This is a classic embedded world problem as to what to do with reserved bits! First, you should NOT write randomly into it lest your code becomes un-portable. What happens when the architecture assigns a new meaning to the reserved bits in future? Your code will break. So the best mantra when dealing with registers having reserved bits is Read-Modify-Write. i.e read the register contents, modify only the bits you want and then write back the value so that reserved bits are untouched ( untouched, does not mean we dont write into them, but in the sense, that we wrote that which was there before )
For example, say there is a register in which only the LSBit has meaning and all others are reserved. I would do this
ldr r0,=memoryAddress
ldr r1,[r0]
orr r1,r1,#1
str r1,[r0]
If there is no other clue in the documentation, write a zero. You cannot avoid writing to a few reserved bits spread around in a 32-bit register.
Read-Modify-Write should work most of the time, however there are cases where reserved bits are undefined on read but must be written with a specific value. See this post from the LPC2000 group (the whole thread is quite interesting too). So, always check the docs carefully, and also any errata that's available. When in doubt or docs are unclear, don't hesitate to write to the manufacturer.
Ideally you should read-modify-write, no guarantee for success, when you change to a newer chip with different bits, you are changing your code anyway. I have seen vendors where writing zeros to the reserved bits failed when they revved the chip and the code had to be touched. So there are no guarantees. The biggest clue is if in the vendors code you see a register or set that are clearly read-modify-write or clearly just a write. This could be different developers writing different sections of the example or there is a register in that peripheral that is sensitive, has an undocumented bit, and needs the read-modify-write.
On the chips that I work on I make sure that undocumented (to the customer), but not unused bits are marked in some way to stand out from other unused bits. We normally mark unused/reserved bits as zero, and these other bits get a name, and a must write this value marking. Not all vendors do this.
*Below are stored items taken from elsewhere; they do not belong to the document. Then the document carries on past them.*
/-! ## Boot, security and keys (20), supply and pins (00, 23) -/

/-- UPD_VERIFY keeps an accepted image's identity; UPD_WRITE writes it hub by hub; ATT_REPORT signs and writes the report; a key slot is emptied or
installed with a fresh window; recovery takes data, verifies, flashes and discards (R499, R500, R501, R505, R508, R498). -/
def Obligations.SecurityCommands : Prop :=
  (∀ (s : State) (h i : Nat) (x : Slot),
    let img := updImage s x
    let st := updStatus s x.hub img
    let s1 := countPaged s x.pages (fld x.body 320 64) (fld x.body 288 32) 11 false
    started s h 0xE0 i x → pagedBad s x.pages (fld x.body 320 64) (fld x.body 288 32) = false →
    exec (.updVerify h) s = .next (if st = 0 then done (s1.setOcts 0x4803 0 (fwIdentity img)) i 0 (BitVec.ofNat 32 (fwSvn img))
      else done (s1.setOcts 0x4803 0 []) i st 0)) ∧
  (∀ (s : State) (h i : Nat) (x : Slot) (readback : List (List Byte)), started s h 0xE1 i x →
    updAt s (handleOf i x) = none → updBusy s (fld x.body 0 2) (handleOf i x) = false →
    pagedBad s x.pages (fld x.body 320 64) (fld x.body 288 32) = false →
    s.octs 0x4803 0 ≠ [] → fwIdentity (updImage s x) = s.octs 0x4803 0 → (updImage s x).length = fwClen (updImage s x) + 3309 →
    exec (.updWrite h readback) s = .next (updHubs (countPaged s x.pages (fld x.body 320 64) (fld x.body 288 32) 11 false) i x (updImage s x) readback
      (updNext (fld x.body 0 2) 0))) ∧
  (∀ (s : State) (h i : Nat) (x : Slot),
    let va := fld x.body 320 64
    let body := reportBody s x.hub (fld x.body 0 6) (fld x.body 64 256)
    started s h 0xE2 i x →
    exec (.attReport h) s =
      .next (done (countPaged (outWrite s x va (body ++ slice (mldsaSign (identitySeed s) body) 0 3309)) x.pages va 3565 11 true) i 0 0)) ∧
  (∀ (s : State) (hub : Fin 2) (via : Option Nat) (n : Nat) (value : List Byte), s.dev.st ∈ [DevState.config, .operational] → n < 15 →
    (∀ k, via = some k → nbit (s.keySlot k).mask 2 = true) →
    (value = [] → exec (.bsAxKey hub via n value) s = .next { s with plant := { s.plant with keys := tdel s.plant.keys n } }) ∧
    (value.length = 48 → leAt value 39 1 < 8 → leAt value 40 8 = 0 → ((s.keySlot n).installed = true → leAt value 36 3 ≠ (s.keySlot n).gen) →
      let slot : KeySlot := { installed := true, gen := leAt value 36 3, mask := leAt value 39 1, key := value.take 32, salt := (value.drop 32).take 4,
                              tx := 1, high := 0, seen := [] }
      exec (.bsAxKey hub via n value) s = .next (s.setKeySlot n slot))) ∧
  (∀ (s : State) (hub : Fin 2), recovering s hub.val = true →
    (∀ value : List Byte,
      let off := leAt value 0 8
      let data := value.drop 8
      data ≠ [] → data.length ≤ 1016 → off + data.length ≤ 0x600000 →
      exec (.bsRecData hub value) s = .next ((sramWrite s hub.val (0x01A00000 + off) data).modHub hub.val fun x =>
        { x with recovery := data.zipIdx.foldl (fun t p => tput t (off + p.2) p.1) x.recovery })) ∧
    exec (.bsRecCmdVerify hub) s = .next (if fwCheck s hub.val (recImage s hub.val) = 0 then takeImage s hub.val (recImage s hub.val)
      else bootStatus s hub.val 0x0919 0xE) ∧
    (∀ readback,
      let s1 := s.modHub hub.val fun x => { x with flash := some readback }
      exec (.bsRecCmdFlash hub readback) s = .next (if fwCheck s hub.val (recImage s hub.val) ≠ 0 then bootStatus s hub.val 0x0919 0xE
        else if fwCheck s1 hub.val readback = 0 then takeImage s1 hub.val readback else bootStatus s1 hub.val 0x0917 0xE)) ∧
    exec (.bsRecCmdDiscard hub) s = .next (s.modHub hub.val fun x => { x with recovery := [] }))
The bottom line is there is no guarantee, assume all documentation and example programs have bugs and you have to hack your way through to figure out what is right and what is wrong. No matter what path you take (read-modify-write, write zeros, etc) you will be wrong from time to time and have to re-do the code to match a hardware change. I strongly suggest that if a vendor has a chip id of some sort, that your software reads that ID and if it is an id that you have not tested your code against, declare a failure and not program that part. In production testing long before a customer sees the product, the part change will get detected and software will be involved in understanding the reason for the part change, the resolution being the alternate part is not compatible and rejected or the software changes, etc.
Reserved most of the time mean that they aren't used in this chip, but they might be used on feature devices (other product line). (Most chip manufacturers produce one peripheral driver and they use it for all there chips. This way it's mostly copy past work and there is less change for errors) Most of the time it doesn't matter if you write to reserved bits in peripheral registers, this because there isn't any logic attached to it.
It is possible that if you write something to it, it won't be stored and next time you attempt to read the register / bits it seams unchanged.